La moisson rouge
La moisson rouge, Dashiell Hammett, Gallimard, 1932 (traduit par P.-J. Herr)
Le narrateur, détective à la Continental Detective Agency, succursale de San Fransisco, a rendez-vous avec un patron de presse de Personville, Donald Willsson. Alors qu'il l'attend chez lui, ce dernier est assassiné. Elihu Willsson, le père du jeune défunt est "le tzar de Poisonville" ainsi que la ville est surnommée, tant les gros voyous y pullulent. Le détective arrache au vieil homme dix mille dollars pour nettoyer la ville. C'est le début d'une histoire sanglante.
Écrit et paru avant Le faucon de Malte, ce roman est une sorte de western de la fin des années 20. Un détective sème la pagaille dans les rangs des voyous d'une ville gangrénée par le crime, les incite à s'entretuer tentant lui-même de passer entre les balles, ce qui n'est pas si simple.
Dur et violent, sans bon sentiment, ici rien ne se fait pour autre chose qu'un profit tangible. Dinah Brand, la seule femme du lot n'est pas la dernière à vouloir tirer son épingle du jeu, c'est sa seule façon de s'en tirer face à ces hommes sans foi ni loi. Seul le détective le fait pour autre chose : ses raisons restent floues, sans doute une certaine conscience professionnelle qui, cependant, se limite à la grande idée générale et ne s’encombre pas de scrupules quant aux moyens utilisés.
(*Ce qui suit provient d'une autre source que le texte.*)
theorem slotStep_keeps {l : Nat} {t : Task} {g : LmRun} {x : TCtx} : TKeeps (slotStep l t g x : TM Unit) := by
  unfold slotStep
  refine TKeeps.bind ?_ (fun _ => ?_)
  · exact TKeeps.get
  · refine TKeeps.bind ?_ (fun _ => ?_)
    · exact lmTakeTiles_keeps
    · refine TKeeps.bind ?_ (fun _ => ?_)
      · exact TKeeps.get
      · split
        · exact lmSettle_keeps
        · refine TKeeps.ite (fun _ => ?_) (fun _ => ?_)
          · refine tUpd_keeps (fun _ _ _ => ?_)
            exact setLoom_keeps (by assumption)
          · dsimp only
            refine TKeeps.bind ?_ (fun _ => ?_)
            · refine tUpd_keeps (fun _ _ _ => ?_)
              exact addF_keeps (by assumption)
            · refine TKeeps.bind ?_ (fun _ => ?_)
              · exact runSlot_keeps
              · refine TKeeps.bind ?_ (fun _ => ?_)
                · refine tUpd_keeps (fun _ _ _ => ?_)
                  exact addF_keeps (addUnits_keeps (by assumption))
                · exact lmSettle_keeps

theorem execLoomSlot_keeps {r₀ t₀ : State} {c : CroftId} {l : Fin 2} {s : State} (h₀ : Keeps r₀ s)
    (e₀ : execLoomSlot c l s = .next t₀) : Keeps r₀ t₀ := by
  unfold execLoomSlot at e₀
  obtain rfl := Host.Outcome.next.inj e₀
  split
  · assumption
  · apply stepTaskRun_keeps
    · assumption
    · intro _
      apply slotStep_keeps

theorem runLent_keeps {t : Task} {g : LmRun} {x : TCtx} : TKeeps (runLent t g x : TM Unit) := by
  unfold runLent
  dsimp only
  split
  · refine TKeeps.bind ?_ (fun _ => ?_)
    · exact readGauze_keeps
    · split
      · exact gzMalformed_keeps
      · refine TKeeps.bind ?_ (fun _ => ?_)
        · exact readTwill_keeps
        · refine TKeeps.bind ?_ (fun _ => ?_)
          · exact TKeeps.get
          · refine TKeeps.bind ?_ (fun _ => ?_)
            · refine tUpd_keeps (fun _ _ _ => ?_)
              exact countIssue_keeps (by assumption)
            · exact lmSettle_keeps
  · exact TKeeps.pure _

theorem execGzRunLentTile_keeps {r₀ t₀ : State} {c : CroftId} {s : State} (h₀ : Keeps r₀ s)
    (e₀ : execGzRunLentTile c s = .next t₀) : Keeps r₀ t₀ := by
  unfold execGzRunLentTile at e₀
  obtain rfl := Host.Outcome.next.inj e₀
  split
  · assumption
  · refine Keeps.ite (fun _ => ?_) (fun _ => ?_)
    · apply stepTaskRun_keeps
      · assumption
      · intro _
        apply runLent_keeps
    · assumption

/-! ### Lookout -/

theorem writeSel_keeps  {x : TCtx} {sel : Bolt} {u : Nat} {g : Nat} {live : Nat} {chosen : List Nat}
    : TKeeps (writeSel x sel u g live chosen : TM Unit) := by
  unfold writeSel
  dsimp only
  refine TKeeps.bind ?_ (fun _ => ?_)
  · apply tReadRows_keeps
  · apply tWriteRows_keeps

theorem writeFetch_keeps  {x : TCtx} {fetch : Bolt} {units : Nat} {u : Nat} {g : Nat} {chosen : List Nat}
    : TKeeps (writeFetch x fetch units u g chosen : TM Unit) := by
  unfold writeFetch
  apply tWriteAt_keeps

theorem readSel_keeps  {x : TCtx} {d : Desc} : TKeeps (readSel x d : TM (Bolt × Bolt)) := by
  unfold readSel
  refine TKeeps.bind ?_ (fun _ => ?_)
  · apply tCheck_keeps
  · refine TKeeps.bind ?_ (fun _ => ?_)
    · apply readBolt_keeps
    · refine TKeeps.bind ?_ (fun _ => ?_)
      · apply readBolt_keeps
      · refine TKeeps.bind ?_ (fun _ => ?_)
        · apply tCheck_keeps
        · refine TKeeps.bind ?_ (fun _ => ?_)
          · apply tCheck_keeps
          · exact TKeeps.pure _

theorem lkBypass_keeps  {x : TCtx} {sel : Bolt} {fetch : Bolt} : TKeeps (lkBypass x sel fetch : TM Unit) := by
  unfold lkBypass
  refine TKeeps.bind ?_ (fun _ => ?_)
  · refine TKeeps.forM (fun _ => ?_)
    dsimp only
    refine TKeeps.bind ?_ (fun _ => ?_)
    · apply writeSel_keeps
    · apply writeFetch_keeps
  · refine tUpd_keeps (fun _ _ _ => ?_)
    exact addF_keeps (by assumption)

theorem lkSlots_keeps {r₀ : State} {c : Nat} {rows : Nat} {cols : Nat} {reds : Nat} {s : State} (h₀ : Keeps r₀ s) :
    Keeps r₀ (lkSlots c rows cols reds s) := by
  unfold lkSlots
  dsimp only
  exact addF_keeps (addF_keeps (addUnits_keeps (by assumption)))

theorem readDense_keeps  {x : TCtx} {operand : Nat} {b : Bolt} {t : Nat}
    : TKeeps (readDense x operand b t : TM (Array (Array Val))) := by
  unfold readDense
  apply readTwill_keeps

theorem lkScores_keeps {x : TCtx} {xb : Bolt} {v : Bolt} {u : Bolt} {ut : Nat} {n : Nat} : TKeeps (lkScores x xb v u
    ut n : TM (Nat × Nat × SMap Cell)) := by
  unfold lkScores
  dsimp only
  refine TKeeps.bind ?_ (fun _ => ?_)
  · refine TKeeps.mapM (fun _ => ?_)
    refine TKeeps.bind ?_ (fun _ => ?_)
    · exact readDense_keeps
    · refine TKeeps.bind ?_ (fun _ => ?_)
      · exact readDense_keeps
      · refine TKeeps.bind ?_ (fun _ => ?_)
        · refine tUpd_keeps (fun _ _ _ => ?_)
          exact lkSlots_keeps (by assumption)
        · exact TKeeps.pure _
  · refine TKeeps.bind ?_ (fun _ => ?_)
    · exact readDense_keeps
    · refine TKeeps.bind ?_ (fun _ => ?_)
      · refine tUpd_keeps (fun _ _ _ => ?_)
        exact lkSlots_keeps (by assumption)
      · exact TKeeps.pure _

theorem lkBegin_keeps {d : Desc} {x : TCtx} : TKeeps (lkBegin d x : TM Unit) := by
  unfold lkBegin
  refine TKeeps.bind ?_ (fun _ => ?_)
  · exact tCheck_keeps
  · refine TKeeps.bind ?_ (fun _ => ?_)
    · exact readBolt_keeps
    · refine TKeeps.bind ?_ (fun _ => ?_)
      · exact tCheck_keeps
      · refine TKeeps.bind ?_ (fun _ => ?_)
        · exact readBolt_keeps
        · refine TKeeps.bind ?_ (fun _ => ?_)
          · exact readBolt_keeps
          · refine TKeeps.bind ?_ (fun _ => ?_)
            · exact readSel_keeps
            · split
              refine TKeeps.bind ?_ (fun _ => ?_)
              · exact tCheck_keeps
              · refine TKeeps.bind ?_ (fun _ => ?_)
                · exact tCheck_keeps
                · refine TKeeps.bind ?_ (fun _ => ?_)
                  · exact tCheck_keeps
                  · refine TKeeps.bind ?_ (fun _ => ?_)
                    · exact tCheck_keeps
                    · refine TKeeps.bind ?_ (fun _ => ?_)
                      · exact tCheck_keeps
                      · refine TKeeps.ite (fun _ => ?_) (fun _ => ?_)
                        · refine tUpd_keeps (fun _ _ _ => ?_)
                          exact markWorked_keeps (by assumption)
                        · refine TKeeps.bind ?_ (fun _ => ?_)
                          · exact TKeeps.get
                          · dsimp only
                            refine TKeeps.bind ?_ (fun _ => ?_)
                            · exact tCheck_keeps
                            · refine tUpd_keeps (fun _ _ _ => ?_)
                              exact putWork_keeps (by assumption)

theorem lkPiece_keeps {d : Desc} {w : WorkRun} {x : TCtx} : TKeeps (lkPiece d w x : TM Unit) := by
  unfold lkPiece
  split
  · refine TKeeps.ite (fun _ => ?_) (fun _ => ?_)
    · dsimp only
      refine TKeeps.bind ?_ (fun _ => ?_)
      · exact lkScores_keeps
      · refine tUpd_keeps (fun _ _ _ => ?_)
        exact pieceDone_keeps (by assumption)
    · refine TKeeps.bind ?_ (fun _ => ?_)
      · exact TKeeps.get
      · refine TKeeps.ite (fun _ => ?_) (fun _ => ?_)
        · dsimp only
          refine TKeeps.ite (fun _ => ?_) (fun _ => ?_)
          · refine TKeeps.bind ?_ (fun _ => ?_)
            · exact lkBypass_keeps
            · refine tUpd_keeps (fun _ _ _ => ?_)
              exact pieceDone_keeps (by assumption)
          · refine TKeeps.bind ?_ (fun _ => ?_)
            · refine TKeeps.forM (fun _ => ?_)
              refine TKeeps.bind ?_ (fun _ => ?_)
              · exact writeSel_keeps
              · exact writeFetch_keeps
            · refine tUpd_keeps (fun _ _ _ => ?_)
              exact pieceDone_keeps (by assumption)
        · exact TKeeps.pure _
  · refine tUpd_keeps (fun _ _ _ => ?_)
    exact pieceDone_keeps (by assumption)

theorem readSelBits_keeps  {x : TCtx} {sel : Bolt} {u : Nat} {g : Nat} {live : Nat}
    : TKeeps (readSelBits x sel u g live : TM (List Bool)) := by
  unfold readSelBits
  dsimp only
  refine TKeeps.bind ?_ (fun _ => ?_)
  · apply tReadRows_keeps
  · exact TKeeps.pure _

theorem addRecall_keeps {r₀ : State} {c : Nat} {off : Nat} {n : Nat} {s : State} (h₀ : Keeps r₀ s)
    : Keeps r₀ (addRecall c off n s) := by
  unfold addRecall
  exact larderWrite_keeps (by assumption)

theorem lkCountBegin_keeps {d : Desc} {x : TCtx} : TKeeps (lkCountBegin d x : TM Unit) := by
  unfold lkCountBegin
  refine TKeeps.bind ?_ (fun _ => ?_)
  · exact tCheck_keeps
  · refine TKeeps.bind ?_ (fun _ => ?_)
    · exact readBolt_keeps
    · refine TKeeps.bind ?_ (fun _ => ?_)
      · exact readSel_keeps
      · split
        refine TKeeps.bind ?_ (fun _ => ?_)
        · exact tCheck_keeps
        · refine TKeeps.bind ?_ (fun _ => ?_)
          · exact tCheck_keeps
          · refine TKeeps.bind ?_ (fun _ => ?_)
            · exact tCheck_keeps
            · refine TKeeps.bind ?_ (fun _ => ?_)
              · exact tCheck_keeps
              · refine TKeeps.bind ?_ (fun _ => ?_)
                · exact tCheck_keeps
                · refine TKeeps.ite (fun _ => ?_) (fun _ => ?_)
                  · refine tUpd_keeps (fun _ _ _ => ?_)
                    exact markWorked_keeps (by assumption)
                  · refine TKeeps.bind ?_ (fun _ => ?_)
                    · exact TKeeps.get
                    · dsimp only
                      refine TKeeps.bind ?_ (fun _ => ?_)
                      · exact tCheck_keeps
                      · refine tUpd_keeps (fun _ _ _ => ?_)
                        exact putWork_keeps (by assumption)

theorem lkTally_keeps {d : Desc} {x : TCtx} {xb : Bolt} {sel : Bolt} {n : Nat} : TKeeps (lkTally d x xb sel n : TM
    (Nat × Nat × Nat)) := by
  unfold lkTally
  dsimp only
  refine TKeeps.bind ?_ (fun _ => ?_)
  · refine TKeeps.foldlM (fun _ _ => ?_)
    refine TKeeps.bind ?_ (fun _ => ?_)
    · exact readDense_keeps
    · refine TKeeps.foldlM (fun _ _ => ?_)
      refine TKeeps.bind ?_ (fun _ => ?_)
      · exact readSelBits_keeps
      · exact TKeeps.pure _
  · exact TKeeps.pure _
Dashiell Hammet écrit du noir désespéré, direct. Il a le sens de la formule : "Je me laissai ensuite conduire à une chambre mal tenue, où je transvasai un peu de scotch de ma gourde dans mon estomac et me couchai en prenant mon pistolet et le chèque du vieil Elihu avec moi." C'est moderne pour l'époque et il casse les codes, précurseur d'un genre nouveau : le hard-boiled, ce roman noir dans lequel les limites entre le bien et le mal sont floues et qui est basé sur la violence et l'action. Et là, tout y est.